WORK TO BE COMPLETED | Copy exactly, please, each line of the data below until the line that contains "sc).params = s.params := rfl" has been copied, beginning at the top.

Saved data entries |
****************************************

/-! ### `setScreen` -/

@[simp] theorem setScreen_v (sc : Screen) : (s.setScreen sc).v = s.v := rfl
@[simp] theorem setScreen_i (sc : Screen) : (s.setScreen sc).i = s.i := rfl
@[simp] theorem setScreen_pc (sc : Screen) : (s.setScreen sc).pc = s.pc := rfl
@[simp] theorem setScreen_stack (sc : Screen) : (s.setScreen sc).stack = s.stack := rfl
@[simp] theorem setScreen_sp (sc : Screen) : (s.setScreen sc).sp = s.sp := rfl
@[simp] theorem setScreen_dt (sc : Screen) : (s.setScreen sc).dt = s.dt := rfl
@[simp] theorem setScreen_st (sc : Screen) : (s.setScreen sc).st = s.st := rfl
@[simp] theorem setScreen_haltedOnKey (sc : Screen) : (s.setScreen sc).haltedOnKey = s.haltedOnKey := rfl
@[simp] theorem setScreen_acc (sc : Screen) : (s.setScreen sc).acc = s.acc := rfl
@[simp] theorem setScreen_mem (sc : Screen) : (s.setScreen sc).mem = s.mem := rfl
@[simp] theorem setScreen_fault (sc : Screen) : (s.setScreen sc).fault = s.fault := rfl
@[simp] theorem setScreen_screen (sc : Screen) : (s.setScreen sc).screen = sc := rfl
@[simp] theorem setScreen_ports (sc : Screen) : (s.setScreen sc).ports = s.ports := rfl
@[simp] theorem setScreen_inputs (sc : Screen) : (s.setScreen sc).inputs = s.inputs := rfl
@[simp] theorem setScreen_draws (sc : Screen) : (s.setScreen sc).draws = s.draws := rfl
@[simp] theorem setScreen_params (sc : Screen) : (s.setScreen sc).params = s.params := rfl
@[simp] theorem reg_setScreen (sc : Screen) (y : RegIdx) : (s.setScreen sc).reg y = s.reg y := rfl
@[simp] theorem byteAt_setScreen (sc : Screen) (c : Nat) : (s.setScreen sc).byteAt c = s.byteAt c := rfl

/-! ### `latch` -/

@[simp] theorem latch_v (r : FaultRecord) : (latch r s).v = s.v := rfl
@[simp] theorem latch_i (r : FaultRecord) : (latch r s).i = s.i := rfl
@[simp] theorem latch_pc (r : FaultRecord) : (latch r s).pc = s.pc := rfl
@[simp] theorem latch_stack (r : FaultRecord) : (latch r s).stack = s.stack := rfl
@[simp] theorem latch_sp (r : FaultRecord) : (latch r s).sp = s.sp := rfl
@[simp] theorem latch_dt (r : FaultRecord) : (latch r s).dt = s.dt := rfl
@[simp] theorem latch_st (r : FaultRecord) : (latch r s).st = s.st := rfl
@[simp] theorem latch_haltedOnKey (r : FaultRecord) : (latch r s).haltedOnKey = s.haltedOnKey := rfl
@[simp] theorem latch_acc (r : FaultRecord) : (latch r s).acc = s.acc := rfl
@[simp] theorem latch_mem (r : FaultRecord) : (latch r s).mem = s.mem := rfl
@[simp] theorem latch_fault (r : FaultRecord) : (latch r s).fault = some r := rfl
@[simp] theorem latch_screen (r : FaultRecord) : (latch r s).screen = s.screen := rfl
@[simp] theorem latch_ports (r : FaultRecord) : (latch r s).ports = s.ports := rfl
@[simp] theorem latch_inputs (r : FaultRecord) : (latch r s).inputs = s.inputs := rfl
@[simp] theorem latch_draws (r : FaultRecord) : (latch r s).draws = s.draws := rfl
@[simp] theorem latch_params (r : FaultRecord) : (latch r s).params = s.params := rfl
@[simp] theorem reg_latch (r : FaultRecord) (y : RegIdx) : (latch r s).reg y = s.reg y := rfl
@[simp] theorem byteAt_latch (r : FaultRecord) (c : Nat) : (latch r s).byteAt c = s.byteAt c := rfl

/-! ### `loadRegsUpTo` -/

@[simp] theorem loadRegsUpTo_v (x : RegIdx) (a : Nat) : (loadRegsUpTo x a s).v = Vector.ofFn fun j : RegIdx => if j ≤ x then s.byteAt (a + j.val) else s.reg j := rfl
@[simp] theorem loadRegsUpTo_i (x : RegIdx) (a : Nat) : (loadRegsUpTo x a s).i = s.i := rfl
@[simp] theorem loadRegsUpTo_pc (x : RegIdx) (a : Nat) : (loadRegsUpTo x a s).pc = s.pc := rfl
@[simp] theorem loadRegsUpTo_stack (x : RegIdx) (a : Nat) : (loadRegsUpTo x a s).stack = s.stack := rfl
@[simp] theorem loadRegsUpTo_sp (x : RegIdx) (a : Nat) : (loadRegsUpTo x a s).sp = s.sp := rfl
@[simp] theorem loadRegsUpTo_dt (x : RegIdx) (a : Nat) : (loadRegsUpTo x a s).dt = s.dt := rfl
@[simp] theorem loadRegsUpTo_st (x : RegIdx) (a : Nat) : (loadRegsUpTo x a s).st = s.st := rfl
@[simp] theorem loadRegsUpTo_haltedOnKey (x : RegIdx) (a : Nat) : (loadRegsUpTo x a s).haltedOnKey = s.haltedOnKey := rfl
@[simp] theorem loadRegsUpTo_acc (x : RegIdx) (a : Nat) : (loadRegsUpTo x a s).acc = s.acc := rfl
@[simp] theorem loadRegsUpTo_mem (x : RegIdx) (a : Nat) : (loadRegsUpTo x a s).mem = s.mem := rfl
@[simp] theorem loadRegsUpTo_fault (x : RegIdx) (a : Nat) : (loadRegsUpTo x a s).fault = s.fault := rfl
@[simp] theorem loadRegsUpTo_screen (x : RegIdx) (a : Nat) : (loadRegsUpTo x a s).screen = s.screen := rfl
@[simp] theorem loadRegsUpTo_ports (x : RegIdx) (a : Nat) : (loadRegsUpTo x a s).ports = s.ports := rfl
@[simp] theorem loadRegsUpTo_inputs (x : RegIdx) (a : Nat) : (loadRegsUpTo x a s).inputs = s.inputs := rfl
@[simp] theorem loadRegsUpTo_draws (x : RegIdx) (a : Nat) : (loadRegsUpTo x a s).draws = s.draws := rfl
@[simp] theorem loadRegsUpTo_params (x : RegIdx) (a : Nat) : (loadRegsUpTo x a s).params = s.params := rfl
@[simp] theorem byteAt_loadRegsUpTo (x : RegIdx) (a : Nat) (c : Nat) : (loadRegsUpTo x a s).byteAt c = s.byteAt c := rfl

/-! ### Registers after a register write -/

theorem reg_setReg (x y : RegIdx) (b : RegVal) : (s.setReg x b).reg y = if x = y then b else s.reg y := by
  simp only [State.reg, setReg_v, Fin.getElem_fin, Vector.getElem_set]
  simp [Fin.ext_iff]

@[simp] theorem reg_setReg_same (x : RegIdx) (b : RegVal) : (s.setReg x b).reg x = b := by simp [reg_setReg]

theorem reg_setReg_other {x y : RegIdx} (h : y ≠ x) (b : RegVal) : (s.setReg x b).reg y = s.reg y := by
  simp [reg_setReg, Ne.symm h]

/-- `Fx65`'s write: the bytes up to `x`, the registers above it unchanged (R175). -/
@[simp] theorem reg_loadRegsUpTo (x : RegIdx) (a : Nat) (j : RegIdx) :
    (loadRegsUpTo x a s).reg j = if j ≤ x then s.byteAt (a + j.val) else s.reg j := by
  simp [State.reg, Fin.getElem_fin, Vector.getElem_ofFn]

end Sys2Proof.Machine
end

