-- ==== Sys2Proof/Tests/Slice0.lean ====
section
/-! SUPPORT. The model's own tests. The expected values are those of 95_test_vectors.md (the vector's id stands in the
comment) or of the rule named; no value was taken from the model. After them, for every obligation with hypotheses, a
concrete state and operands that meet them. -/

namespace Sys2Proof.Tests

open Sys2Proof.Machine

/-! ### Ill-formed instructions -/

theorem test_jmp_wide_address_refused : ¬ (Instr.jmp 0x1000).WellFormed := by decide
theorem test_call_wide_address_refused : ¬ (Instr.call 0x1000).WellFormed := by decide
theorem test_ldINnn_wide_address_refused : ¬ (Instr.ldINnn 0x1000).WellFormed := by decide
theorem test_jmpV0_wide_address_refused : ¬ (Instr.jmpV0 0x1000).WellFormed := by decide
theorem test_drw_wide_count_refused : ¬ (Instr.drw 0 1 16).WellFormed := by decide
theorem test_widest_operands_accepted :
    (Instr.jmp 0xFFF).WellFormed ∧ (Instr.call 0xFFF).WellFormed ∧ (Instr.ldINnn 0xFFF).WellFormed ∧
    (Instr.jmpV0 0xFFF).WellFormed ∧ (Instr.drw 0xF 0xF 15).WellFormed := by decide

/-! ### Decoding: the words of section L2.0, written out from the patterns of R74 -/

theorem test_decode_family0 :
    decode 0b0000_0000_1110_0000 = .instr .cls ∧ decode 0b0000_0000_1110_1110 = .instr .ret ∧
    decode 0x0000 = .unknown 0x0000 ∧ decode 0x0123 = .unknown 0x0123 ∧ decode 0x00E1 = .unknown 0x00E1 ∧
    decode 0x00EF = .unknown 0x00EF ∧ decode 0x0FFF = .unknown 0x0FFF := by decide
theorem test_decode_jumps :
    decode 0b0001_0000_0000_0000 = .instr (.jmp 0x000) ∧ decode 0x1FFF = .instr (.jmp 0xFFF) ∧
    decode 0b0010_1010_1011_1100 = .instr (.call 0xABC) ∧ decode 0b1011_0001_0010_0011 = .instr (.jmpV0 0x123) := by
  decide
theorem test_decode_skips :
    decode 0b0011_1010_0101_1011 = .instr (.seVxKk 0xA 0x5B) ∧ decode 0b0100_0000_0000_0000 = .instr (.sneVxKk 0 0x00) ∧
    decode 0b0101_0001_0010_0000 = .instr (.seVxVy 1 2) ∧ decode 0x5121 = .unknown 0x5121 ∧
    decode 0x512F = .unknown 0x512F ∧ decode 0b1001_0001_0010_0000 = .instr (.sneVxVy 1 2) ∧
    decode 0x9121 = .unknown 0x9121 := by decide
theorem test_decode_register_load :
    decode 0b0110_1111_1111_1111 = .instr (.ldVxKk 0xF 0xFF) ∧ decode 0b0111_1110_0000_0001 = .instr (.addVxKk 0xE 0x01) ∧
    decode 0b1100_0001_1111_1111 = .instr (.rnd 1 0xFF) := by decide
theorem test_decode_alu :
    decode 0b1000_1010_1011_0000 = .instr (.ldVxVy 0xA 0xB) ∧ decode 0b1000_1010_1011_0001 = .instr (.or 0xA 0xB) ∧
    decode 0b1000_1010_1011_0010 = .instr (.and 0xA 0xB) ∧ decode 0b1000_1010_1011_0011 = .instr (.xor 0xA 0xB) ∧
    decode 0b1000_1010_1011_0100 = .instr (.addVxVy 0xA 0xB) ∧ decode 0b1000_1010_1011_0101 = .instr (.sub 0xA 0xB) ∧
    decode 0b1000_1010_1011_0110 = .instr (.shr 0xA 0xB) ∧ decode 0b1000_1010_1011_0111 = .instr (.subn 0xA 0xB) ∧
    decode 0b1000_1010_1011_1110 = .instr (.shl 0xA 0xB) := by decide
theorem test_decode_alu_unknown :
    ∀ n ∈ [0x8, 0x9, 0xA, 0xB, 0xC, 0xD, 0xF],
      decode (BitVec.ofNat 16 (0x8AB0 + n)) = .unknown (BitVec.ofNat 16 (0x8AB0 + n)) := by decide
theorem test_decode_index_memory :
    decode 0b1010_0001_0010_0011 = .instr (.ldINnn 0x123) ∧ decode 0b1111_0001_0001_1110 = .instr (.addIVx 1) ∧
    decode 0b1111_0001_0010_1001 = .instr (.ldFVx 1) ∧ decode 0b1111_0001_0011_0011 = .instr (.ldBVx 1) ∧
    decode 0b1111_0001_0101_0101 = .instr (.ldMemVx 1) ∧ decode 0b1111_0001_0110_0101 = .instr (.ldVxMem 1) := by decide
theorem test_decode_display_and_keys :
    decode 0b1101_0001_0010_0000 = .instr (.drw 1 2 0) ∧ decode 0xD12F = .instr (.drw 1 2 15) ∧
    decode 0b1110_0001_1001_1110 = .instr (.skp 1) ∧ decode 0b1110_0001_1010_0001 = .instr (.sknp 1) ∧
    decode 0b1111_0001_0000_1010 = .instr (.ldVxK 1) := by decide
theorem test_decode_timers :
    decode 0b1111_0001_0000_0111 = .instr (.ldVxDt 1) ∧ decode 0b1111_0001_0001_0101 = .instr (.ldDtVx 1) ∧
    decode 0b1111_0001_0001_1000 = .instr (.ldStVx 1) := by decide
theorem test_decode_unknown_low_bytes :
    ∀ w ∈ [0xE19F, 0xE1A0, 0xE100, 0xF100, 0xF108, 0xF130, 0xF175, 0xF1FF],
      decode (BitVec.ofNat 16 w) = .unknown (BitVec.ofNat 16 w) := by decide
/-- R52: the byte at the lower address is the high byte. -/
theorem test_decode_bytes_big_endian :
    decodeBytes [0x8A, 0xB4, 0x12] = .ok (.addVxVy 0xA 0xB, [0x12]) ∧ decodeBytes [0x8A] = .error .truncated ∧
    decodeTableWord 16 0x8AB4 = some (.addVxVy 0xA 0xB) ∧ decodeTableWord 16 0x8AB8 = none :=
  ⟨rfl, rfl, rfl, rfl⟩

/-- The assembly column of programs P1, P2 and P6 (section L3). -/
theorem test_assembly :
    (Instr.ldVxKk 0 0x05).assembly = "LD V0, 0x05" ∧ (Instr.addVxVy 1 0).assembly = "ADD V1, V0" ∧
    (Instr.jmp 0x204).assembly = "JMP 0x204" ∧ (Instr.ldMemVx 1).assembly = "LD [I], V1" ∧
    (Instr.ldVxK 3).assembly = "LD V3, K" ∧ (Instr.addVxKk 0 0xFF).assembly = "ADD V0, 0xFF" := by decide +kernel

/-! ### One step of a small state -/

/-- No time has passed and no key is down; the random port answers 0xA7 (L2.2). -/
def quiet : TickInput := ⟨⟨0, le_refl 0⟩, 0xA7, [], none⟩

/-- A tick in which one frame period passes. -/
def framePasses : TickInput := { quiet with elapsed := ⟨1000 / 60, by norm_num⟩ }

/-- The reset state with `w` stored at `a`, `PC` at `a`, and a quiet tick to come. -/
def launch (a : Nat) (w : Word) : State :=
  { State.reset with
    pc := BitVec.ofNat Config.pcWidth a
    mem := Memory.writeBytes [] a [highByte w, lowByte w]
    inputs := [quiet] }

/-- The next step answers a state that passes. -/
def stepGives (s : State) (p : State → Bool) : Bool :=
  match step s with
  | .next t => p t
  | _ => false

/-- The latched record is of kind `k`, at `pc`, with `target`. -/
def faultIs (t : State) (k : Fault) (pc : PcVal) (target : Option Nat) : Bool :=
  match t.fault with
  | some r => r.kind == k && r.pc == pc && r.target == target
  | none => false

/-! #### Control flow -/

/-- V-CF-1. -/
theorem test_ret_pops : stepGives { launch 0x200 0x00EE with sp := 1, stack := State.reset.stack.set 0 0x300 }
    (fun t => t.pc == 0x300 && t.sp == 0 && t.fault == none) = true := by decide
/-- V-CF-2. -/
theorem test_ret_underflow : stepGives (launch 0x200 0x00EE)
    (fun t => t.pc == 0x202 && faultIs t .stackUnderflow 0x200 none) = true := by decide
/-- V-CF-6. -/
theorem test_jmp_odd_target : stepGives (launch 0x200 0x1201) (fun t => t.pc == 0x201) = true := by decide
/-- V-CF-10. -/
theorem test_call_pushes_ram_size : stepGives (launch 0xFFE 0x2FFF)
    (fun t => t.pc == 0xFFF && t.sp == 1 && t.stack[0] == 0x1000) = true := by decide
/-- V-CF-8. -/
theorem test_call_overflow : stepGives { launch 0x200 0x2400 with sp := 16 }
    (fun t => t.pc == 0x202 && t.sp == 16 && faultIs t .stackOverflow 0x200 none) = true := by decide
/-- V-CF-11. -/
theorem test_seVxKk_skips : stepGives ((launch 0x200 0x3310).setReg 3 0x10) (fun t => t.pc == 0x204) = true := by decide
/-- V-CF-24. -/
theorem test_seVxKk_faults_at_top : stepGives (launch 0xFFC 0x3000)
    (fun t => t.pc == 0xFFE && faultIs t .addressFault 0xFFC (some 0x1000)) = true := by decide
/-- V-CF-14. -/
theorem test_sneVxKk_falls_through : stepGives ((launch 0x200 0x4310).setReg 3 0x10)
    (fun t => t.pc == 0x202) = true := by decide
/-- V-CF-15. -/
theorem test_seVxVy_skips : stepGives (((launch 0x200 0x5120).setReg 1 0x07).setReg 2 0x07)
    (fun t => t.pc == 0x204) = true := by decide
/-- V-CF-18. -/
theorem test_sneVxVy_skips : stepGives (((launch 0x200 0x9120).setReg 1 0x07).setReg 2 0x08)
    (fun t => t.pc == 0x204) = true := by decide
/-- V-CF-22. -/
theorem test_jmpV0_highest_target : stepGives ((launch 0x200 0xBF01).setReg 0 0xFE)
    (fun t => t.pc == 0xFFF) = true := by decide
/-- V-CF-23. -/
theorem test_jmpV0_faults : stepGives ((launch 0x200 0xBF01).setReg 0 0xFF)
    (fun t => t.pc == 0x202 && faultIs t .addressFault 0x200 (some 0x1000)) = true := by decide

****************************************

WRITTEN RESPONSE |
/-! ### `setScreen` -/

@[simp] theorem setScreen_v (sc : Screen) : (s.setScreen sc).v = s.v := rfl
@[simp] theorem setScreen_i (sc : Screen) : (s.setScreen sc).i = s.i := rfl
@[simp] theorem setScreen_pc (sc : Screen) : (s.setScreen sc).pc = s.pc := rfl
@[simp] theorem setScreen_stack (sc : Screen) : (s.setScreen sc).stack = s.stack := rfl
@[simp] theorem setScreen_sp (sc : Screen) : (s.setScreen sc).sp = s.sp := rfl
@[simp] theorem setScreen_dt (sc : Screen) : (s.setScreen sc).dt = s.dt := rfl
@[simp] theorem setScreen_st (sc : Screen) : (s.setScreen sc).st = s.st := rfl
@[simp] theorem setScreen_haltedOnKey (sc : Screen) : (s.setScreen sc).haltedOnKey = s.haltedOnKey := rfl
@[simp] theorem setScreen_acc (sc : Screen) : (s.setScreen sc).acc = s.acc := rfl
@[simp] theorem setScreen_mem (sc : Screen) : (s.setScreen sc).mem = s.mem := rfl
@[simp] theorem setScreen_fault (sc : Screen) : (s.setScreen sc).fault = s.fault := rfl
@[simp] theorem setScreen_screen (sc : Screen) : (s.setScreen sc).screen = sc := rfl
@[simp] theorem setScreen_ports (sc : Screen) : (s.setScreen sc).ports = s.ports := rfl
@[simp] theorem setScreen_inputs (sc : Screen) : (s.setScreen sc).inputs = s.inputs := rfl
@[simp] theorem setScreen_draws (sc : Screen) : (s.setScreen sc).draws = s.draws := rfl
@[simp] theorem setScreen_params (sc : Screen) : (s.setScreen sc).params = s.params := rfl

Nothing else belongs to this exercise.